= Boro glycerine =

Boro-glycerine is a transparent yellow, tasteless, compound of boric acid and glycerine. It is a powerful antiseptic and is used primarily in oral and dental applications. Historically, it was also used in the preservation of food.

== Discovery ==
At a meeting of the Society of Arts, on March 29, 1882, Professor Barff delivered a lecture, in which he announced his discovery of boro-glycerine. Barff had been attempting to find a way in which boric acid, a known antiseptic, could be used to preserve meats, at a time when beef prices were considered high. He hoped to find a suitable alternative to freezing, which would allow cheap imports to be obtained from around the world.

== Uses ==

=== Food preservation ===
As early as 1883, scientific reports recommended boro-glycerine as a safe, suitable preservative for a range of foods, including meat, oysters, milk, and butter. Various experiments, including shipping meats dipped in a boro-glycerine solution on long sea voyages, proved Barff's technique.

=== Historical medical ===
The discovery of a safe means to apply boric acid drew much attention within the medical profession, and by 1835 various experiments, relying on the antiseptic properties of boro-glycerine, were being carried out.

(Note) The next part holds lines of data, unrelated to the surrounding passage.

-- ==== Sys2Proof/Machine/Lantern.lean ====
section
/-!
DEFINITION. Lantern as functions over its own state: features, model images, the array, rules and their actions
(R351 to R366).
-/
namespace Sys2Proof.Machine

/-! ### Rounding and masses -/

/-- n ÷ d rounded to nearest even; `d` is not 0. -/
def rneDiv (n : Int) (d : Nat) : Int :=
  let q := n / d
  let r := n % d
  if 2 * r < d then q else if (d : Int) < 2 * r then q + 1 else if q % 2 = 0 then q else q + 1

/-- A mass as its signed 32-bit field (R315); outside the range the field is open (log entry 28). -/
def mass32 (x : Int) : W32 := if -(2 ^ 31) ≤ x ∧ x < 2 ^ 31 then BitVec.ofInt 32 x else Config.massOver x

def sat8 (x : Int) : Int := max (-128) (min 127 x)

/-! ### Model images (R355 to R357) -/

/-- The unsigned little-endian field of `n` bytes at `o`. -/
def byteFld (b : List Byte) (o n : Nat) : Nat := leNat ((b.drop o).take n)

structure Layer where
  nIn : Nat
  nOut : Nat
  int4 : Bool
  relu : Bool
  shift : Nat
  wOff : Nat
  bOff : Nat
  deriving DecidableEq, Repr

/-- Bytes of one stored row of weights. -/
def Layer.row (l : Layer) : Nat := if l.int4 then (l.nIn + 1) / 2 else l.nIn
/-- MACs the array performs for a layer (R351). -/
def Layer.macs (l : Layer) : Nat := 64 * ((l.nIn + 7) / 8) * ((l.nOut + 7) / 8)

/-- Entry `i` of the layer table. -/
def modelLayer (b : List Byte) (i : Nat) : Layer :=
  let o := 128 + 16 * i
  { nIn := byteFld b o 2, nOut := byteFld b (o + 2) 2, int4 := byteFld b (o + 4) 1 == 1, relu := byteFld b (o + 5) 1 == 1,
    shift := byteFld b (o + 6) 1, wOff := byteFld b (o + 8) 4, bOff := byteFld b (o + 12) 4 }

def modelLayers (b : List Byte) : List Layer := (List.range (byteFld b 6 1)).map (modelLayer b)
def modelH (b : List Byte) : Nat := byteFld b 7 1
def modelId (b : List Byte) : Nat := byteFld b 8 4

/-- Every byte of a range is zero. -/
def zeros (b : List Byte) (o n : Nat) : Bool := ((b.drop o).take n).all (· == 0)

/-- Consecutive layers fit. -/
def chained : List Layer → Bool
  | a :: c :: t => a.nOut == c.nIn && chained (c :: t)
  | _ => true

/-- No two areas (start, length) overlap. -/
def apart : List (Nat × Nat) → Bool
  | [] => true
  | a :: t => (t.all fun c => decide (a.1 + a.2 ≤ c.1) || decide (c.1 + c.2 ≤ a.1)) && apart t

/-- The checks of R357 on an image of `len` bytes. -/
def modelOk (b : List Byte) (len : Nat) : Bool :=
  let k := byteFld b 6 1
  let h := modelH b
  let ls := modelLayers b
  let crc := crc32c (b.take 16 ++ List.replicate 4 0 ++ b.drop 20)
  let areas := ls.flatMap fun l => [(l.wOff, l.row * l.nOut), (l.bOff, 4 * l.nOut)]
  decide (256 ≤ len) && b.length == len && byteFld b 0 4 == 0x4C4E5447 && byteFld b 4 2 == 1 && decide (1 ≤ k) && decide (k ≤ 8) &&
    decide (1 ≤ h) && decide (h ≤ 4) && modelId b != 0 && byteFld b 12 4 == len && byteFld b 16 4 == crc.toNat &&
    zeros b 20 12 && zeros b 112 16 && zeros b (128 + 16 * k) (128 - 16 * k) &&
    ((List.range 16).all fun f => decide (byteFld b (96 + f) 1 ≤ 31)) &&
    ((List.range k).all fun i =>
      let o := 128 + 16 * i
      decide (byteFld b (o + 4) 1 ≤ 1) && decide (byteFld b (o + 5) 1 ≤ 1) && decide (byteFld b (o + 6) 1 ≤ 31) && byteFld b (o + 7) 1 == 0) &&
    (ls.all fun l => decide (1 ≤ l.nIn) && decide (l.nIn ≤ 256) && decide (1 ≤ l.nOut) && decide (l.nOut ≤ 256)) &&
    ((ls.head?.map fun l => l.nIn == 16 * h).getD false) && chained ls && ((ls.getLast?.map fun l => decide (l.nOut ≤ 8)).getD false) &&
    (areas.all fun a => decide (256 ≤ a.1) && decide (a.1 + a.2 ≤ len) && a.1 % 4 == 0) && apart areas &&
    decide ((ls.map fun l => l.row * l.nOut).sum ≤ 65536)

/-- MACs per sample of a model (R351, R268). -/
def modelMacs (b : List Byte) : Nat := ((modelLayers b).map Layer.macs).sum

/-! ### The array (R356) -/

/-- Weight `i` of a stored row. -/
def weight (int4 : Bool) (row : List Byte) (i : Nat) : Int :=
  if int4 then signed 4 ((row.getD (i / 2) 0).toNat / 16 ^ (i % 2)) else signed 8 (row.getD i 0).toNat

/-- One layer. -/
def Layer.run (l : Layer) (b : List Byte) (x : List Int) : List Int :=
  (List.range l.nOut).map fun j =>
    let row := (b.drop (l.wOff + j * l.row)).take l.row
    let a := signed 32 (byteFld b (l.bOff + 4 * j) 4) + ((List.range l.nIn).map fun i => weight l.int4 row i * x.getD i 0).sum
    let y := sat8 (if l.shift = 0 then a else (a + 2 ^ (l.shift - 1)) / 2 ^ l.shift)
    if l.relu then max y 0 else y

/-- Quantise one sample's raw features with a model's offsets and shifts (R354). -/
def quantise (b : List Byte) (f : List Int) : List Int :=
  (List.range 16).map fun i => sat8 ((f.getD i 0 - signed 32 (byteFld b (32 + 4 * i) 4)) / 2 ^ (byteFld b (96 + i) 1))

/-- The scores of a model over the history of raw features, the latest first (R356). -/
def modelScores (b : List Byte) (history : List (List Int)) : List Int :=
  (modelLayers b).foldl (fun x l => l.run b x) ((List.range (modelH b)).flatMap fun i => quantise b (history.getD i []))

/-! ### Rules (R360 to R362) -/

/-- Whether the 4 words of a rule are legal (R360). -/
def ruleOk (w0 w1 w2 w3 : Nat) : Bool :=
  let cond (w : Nat) : Bool := decide (fld w 0 6 ≤ 55) && decide (fld w 8 3 ≤ 6) && fld w 6 2 == 0 && fld w 11 5 == 0 && fld w 24 8 == 0
  fld w0 1 3 == 0 && fld w0 7 1 == 0 && fld w0 10 6 == 0 && fld w0 16 8 != 0 && cond w1 && (fld w0 8 2 == 0 || cond w2) &&
    fld w3 2 6 == 0 && fld w3 16 16 == 0

/-- A condition of a rule; `outs` gives each rule's output as the rule sees it. -/
def ruleCond (scores xs : List Int) (outs : List Bool) (w : Nat) : Bool :=
  let o := fld w 0 6
  let v : Int := if o < 8 then scores.getD o 0 else if o < 24 then xs.getD (o - 8) 0 else (bit (outs.getD (o - 24) false) : Nat)
  let t := signed 8 (fld w 16 8)
  match fld w 8 3 with
  | 0 => decide (v > t)
  | 1 => decide (v ≥ t)
  | 2 => decide (v < t)
  | 3 => decide (v ≤ t)
  | 4 => decide (v = t)
  | 5 => decide (v ≠ t)
  | _ => decide (t < |v|)

/-- Evaluate one rule (R361): the rule after the sample, whether it fires, and whether a firing is suppressed. -/
def Rule.eval (r : Rule) (st : Nat) (scores xs : List Int) (outs : List Bool) : Rule × Bool × Bool :=
  let since := r.since.map (· + 1)
  if !bitAt r.w0 0 || !bitAt r.w0 (4 + st) then ({ r with out := false, run := 0, since := since }, false, false)
  else
    let a := ruleCond scores xs outs r.w1
    let b := ruleCond scores xs outs r.w2
    let holds := match fld r.w0 8 2 with
      | 0 => a
      | 1 => a && b
      | 2 => a || b
      | _ => a && !b
    let run := if holds then r.run + 1 else 0
    let out := decide (fld r.w0 16 8 ≤ run)
    let rising := out && !r.out
    let open' := (since.map fun n => decide (fld r.w0 24 8 ≤ n)).getD true
    ({ r with out := out, run := run, since := if rising && open' then some 0 else since }, rising && open', rising && !open')

/-- Evaluate the rules in order: each with its outcome. -/
def evalRules (st : Nat) (scores xs : List Int) (rules : List Rule) : List (Rule × Bool × Bool) :=
  rules.foldl (fun (done : List (Rule × Bool × Bool)) r =>
    let k := done.length
    let outs := (done.map fun x => x.1.out) ++ ((rules.drop k).map fun x => x.out)
    done ++ [r.eval st scores xs outs]) []

/-! ### One sample -/

/-- The bytes of the active model's buffer. -/
def Lan.model (l : Lan) : List Byte :=
  let m := l.bufs.getD l.active []
  m.readN 0 (leNat (m.readN 12 4))

/-- Bytes of a list of signed 8-bit values. -/
def int8Bytes (k : Nat) (xs : List Int) : List Byte := (List.range k).map fun i => BitVec.ofInt 8 (xs.getD i 0)

/-- The 64-byte payload of a DECISION (R364). -/
def Lan.decision (l : Lan) (st rule code actions : Nat) : List Byte :=
  padTo 64 ([1, BitVec.ofNat 8 rule, BitVec.ofNat 8 actions, BitVec.ofNat 8 code] ++ leBytes 4 l.samples ++ leBytes 1 l.active ++ leBytes 1 st ++ [0, 0] ++
    leBytes 4 (if l.on then modelId l.model else 0) ++ int8Bytes 8 l.scores ++ int8Bytes 16 l.xs)

/-- The 64-byte payload of a STATUS (R364). -/
def Lan.status (l : Lan) : List Byte :=
  let sm := l.summary
  padTo 64 ([2, BitVec.ofNat 8 (l.active + 2 * bit l.pending + 4 * bit l.on), 0, 0] ++ leBytes 4 l.samples ++ leBytes 4 l.wakes ++ leBytes 4 l.skipped ++
    leBytes 4 l.late ++ leBytes 4 l.fired ++ leBytes 4 l.suppressed ++ leBytes 4 l.wakeActions ++ leBytes 4 (if l.on then modelId l.model else 0) ++
    leBytes 1 ((sm.map fun x => x.rule).getD 0) ++ leBytes 1 ((sm.map fun x => x.code).getD 0) ++ [0, 0] ++ leBytes 4 ((sm.map fun x => x.sample).getD 0) ++
    int8Bytes 8 ((sm.map fun x => x.scores).getD []))

/-- Run the model and the rules on a sample's raw features (R354, R356, R361); `st` is 0 in ACTIVE and ROOST, 1 in
TORPOR, 2 in HIBERNATE. The firing rules come with their numbers, in order. -/
def Lan.sample (l : Lan) (st : Nat) (f : List Int) : Lan × List (Nat × Rule) :=
  let b := l.model
  let history := (f :: l.history).take 4
  let xs := if l.on then quantise b f else List.replicate 16 0
  let scores := if l.on then modelScores b history else []
  let res := evalRules st scores xs l.rules
  let firing := (res.zipIdx.filter fun x => x.1.2.1).map fun x => (x.2, x.1.1)
  ({ l with
      history := history, gs := (f.getD 2 0 :: l.gs).take 8, scores := scores, xs := xs, samples := (l.samples + 1) % 2 ^ 32
      rules := res.map fun x => x.1
      fired := (l.fired + firing.length) % 2 ^ 32
      suppressed := (l.suppressed + (res.filter fun x => x.2.2).length) % 2 ^ 32
      wakeActions := (l.wakeActions + (firing.filter fun x => bitAt x.2.w3 1).length) % 2 ^ 32
      sinceFire := if firing.isEmpty then l.sinceFire.map (· + 1) else some 0 }, firing)

/-- The boundary (R359, R362): a pending model becomes active, then pending rules replace their counterparts; whether
either happened. -/
def Lan.boundary (l : Lan) : Lan × Nat :=
  let l1 := if l.pending then { l with active := 1 - l.active, on := true, pending := false } else l
  ({ l1 with rules := l1.next.foldl (fun rs x => upd rs x.1 fun _ => x.2) l1.rules, next := [] },
    bit l.pending + bit (!l.next.isEmpty))

end Sys2Proof.Machine
end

Ailments ranged from psoriasis, and other scaly conditions of the skin, to chilblains, and the search for a treatment for cancer of the uterus.

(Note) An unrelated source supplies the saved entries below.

/-- STREAM_OPEN: the checks in R238's order, then the bindings and the ring header. -/
def streamOpen (c : Cmd) (s : State) : Answer := do
  let v := c.word 0
  let i := fld v 0 6
  let kind := fld v 6 3
  let x := fld v 11 5
  let cam := fld v 17 3
  let fp := bitAt v 20
  let out := isOut kind
  need ((s.stream i).state = 0) eState
  need (kind ≤ 5) eParam
  match OClass.ofCode (fld v 9 2) with
  | none => bad eParam
  | some cls =>
    need (!isConduit kind || cls == .realtime) eParam
    need (x < 24) eParam
    need ((s.ctx x).state = .created ∨ (s.ctx x).state = .stopped) eState
    let n := fld (c.word 6) 0 4
    need (n + 7 = c.words.length ∧ 1 ≤ n ∧ n ≤ (if out then 1 else 8)) eParam
    let qs := (range' 7 n).map fun k => (fld (c.word k) 0 5, fld (c.word k) 5 5)
    need (qs.all fun q => decide (q.2 < 24) && decide (16 ≤ q.2) == out && bitAt (s.ctx x).mask q.1) eParam
    need (qs.all fun q =>
      let w := s.queue q.1 q.2
      !s.retiredG q.1 && w.quota != 0 && s.ctxNames x q.1 q.2 && w.bind == 0 && w.left == 0 && !(s.geode q.1).runNames q.2) eState
    need (kind = 4 ∨ qs.all fun q => (s.queue q.1 q.2).fmt == (if kind == 0 && fp then 2 else 0)) eParam
    need (kind ≠ 0 ∨ bitAt ((s.dev.board.map fun b => b.cameras).getD 0) cam) eParam
    need (kind ≠ 0 ∨ !(s.streams.any fun y => y.state != 0 && y.kind == 0 && y.camera == cam)) eState
    let src := fld (c.word 1) 0 8
    let k := fld (c.word 1) 8 9
    need (kind ≠ 1 ∨ (src = 0 ∧ (s.dev.board.map fun b => b.loadCell) = some true)) eParam
    need (kind ≠ 2 ∨ ((s.dev.board.map fun b => b.sensors.any fun y => y.number == src).getD false)) eParam
    need (!(kind == 1 || kind == 2) || (decide (1 ≤ k) && decide (k ≤ 256))) eParam
    let ring := c.word 3 + c.word 4 * 2 ^ 32
    let size := c.word 5
    let e := entrySize ((qs.map fun q => (s.queue q.1 q.2).fmt).headD 0)
    need (!out || (ring % 4096 == 0 && size % 4096 == 0 && decide (4096 ≤ size) && decide (ring + size ≤ 2 ^ 64) && decide (3 ≤ (size - 64) / e))) eParam
    let w := fld (c.word 2) 0 9
    let h := fld (c.word 2) 16 9
    need (kind ≠ 5 ∨ (1 ≤ w ∧ w ≤ 256 ∧ 1 ≤ h ∧ h ≤ 256)) eParam
    need ((s.streams.filter fun y => y.state != 0 && y.kind == kind).length < kindLimit kind) eNoSpace
    need (!s.dev.dripSet || workFits (s.work 1 0) s.shortL) eNoSpace
    let y : Stream :=
      { state := 1, kind := kind, cls := cls, ctx := x, queues := qs, copy := bitAt v 16, camera := cam, mode := bit fp, source := if kind = 3 then 0 else src,
        decim := if kind = 3 then 1 else k, width := w, height := h, ring := ring, size := size, entry := e }
    let s1 := qs.foldl (fun s q => s.withQueue q.1 q.2 fun z => { z with bind := 1, peer := i, peerQ := 0, credit := 32, creditDue := 0 }) s
    let s2 := s1.withStream i fun _ => y
    let s3 := if out then { s2 with host := (s2.host.writeN ring (leBytes 4 0)).writeN (ring + 8) (leBytes 4 e ++ leBytes 4 y.cap ++ leBytes 4 y.wrap ++ List.replicate 44 0) } else s2
    pure (if kind = 3 then s3.sendFlint 0xF2 [4] else s3, [], [])

/-- STREAM_OPEN. -/
def execStreamOpen (m tag : Nat) (s : State) : Out := s.run m tag 0x2E streamOpen

/-- The 14 words of R260. -/
def Counters.words (k : Counters) : List W32 :=
  [k.delivered, k.discarded, k.markers, k.markersLost, k.poisoned, k.unsupported, k.decodeErr, k.lost, k.twinLate, k.ovlRange, k.ovlOrder, k.indexErr].map w32

/-- STREAM_STAT. -/
def streamStat (c : Cmd) (s : State) : Answer := do
  let i := fld (c.word 0) 0 6
  let x := s.stream i
  need (x.state ≠ 0) eState
  let s1 := if bitAt (c.word 0) 8 then s.withStream i fun x => { x with cnt := {} } else s
  pure (s1, x.cnt.words ++ [w32 (if isConduit x.kind then min (2 ^ 32 - 1) s.conduit.crcErr else 0), w32 x.state], [])

def execStreamStat (m tag : Nat) (s : State) : Out := s.run m tag 0x30 streamStat

/-! ### Delivery into queues (R247, R255, R256) -/

/-- Whether the system stop moves blocks: MEM runs and no Pocket phase of a TWIN_SYNC is under way (R20, R262, R406). -/
def State.stopRuns (s : State) : Bool := s.active && !((s.tw.sync.map fun y => y.phase == 2).getD false)
/-- Whether blocks of a stream may move: its context is RUNNING and the system stop runs (R238). -/
def State.moves (s : State) (x : Stream) : Bool := (s.ctx x.ctx).state == .running && s.stopRuns

/-- Credit for a queue of a stream: a free block place; a retired Geode takes and discards (R83). -/
def State.hasRoom (s : State) (p : Nat × Nat) : Bool := (s.geode p.1).retired || decide ((s.queue p.1 p.2).blocks < 32)
/-- Room for a marker. -/
def State.markRoom (s : State) (p : Nat × Nat) : Bool := (s.geode p.1).retired || decide ((s.queue p.1 p.2).markers < 4)

/-- The queues that listed queue `d` stands for. -/
def Stream.targets (x : Stream) (d : Nat) : List (Nat × Nat) := if x.copy then x.queues else (x.queues[d]?).toList

/-- Deliver one block of stream `i` to its queues, stamped with the current drip (R31) and counted once. -/
def State.put (s : State) (i : Nat) (d : Nat) (e : Entry) : State :=
  let x := s.stream i
  let e1 := { e with origin := s.drip.count % 2 ^ 32 }
  let s1 := (x.targets d).foldl (fun s p => s.deliver p.1 p.2 e1) s
  s1.count i fun k => { k with delivered := sat32 k.delivered 1, poisoned := sat32 k.poisoned (bit e.poison) }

Boro-glycerine found its way into many "medicinal" products, including shaving creams, in which it was considered a skin conditioner, and applied directly as a lip balm

=== Oral and dental ===
Boro-glycerine proved most effective as an oral and dental antiseptic. In particular, it is effective in the treatment of mouth ulcers, stomatitis, and glossitis. It is also frequently used as a wash for the care of the mouth in unconscious patients.
It comprises 88% glycerin and 12% borax. Finely ground borax is dissolved in glycerin, and the solution is ready for use (Ref. IP 66).

Boro-glycerine can also be used as a suitable base in controlling the setting time of Zinc Oxide pastes whilst taking a dental impression.

===Other medical===
Boro-glycerine, in solution, is used in the treatment of conjunctivitis, earache, and ear infections, and is a suitable antiseptic lotion in cases of ophthalmia, and diphtheria.

=== Various ===
Alfred P. Wire recommended boro-glycerine as a mounting medium in the preparation of microscope slides.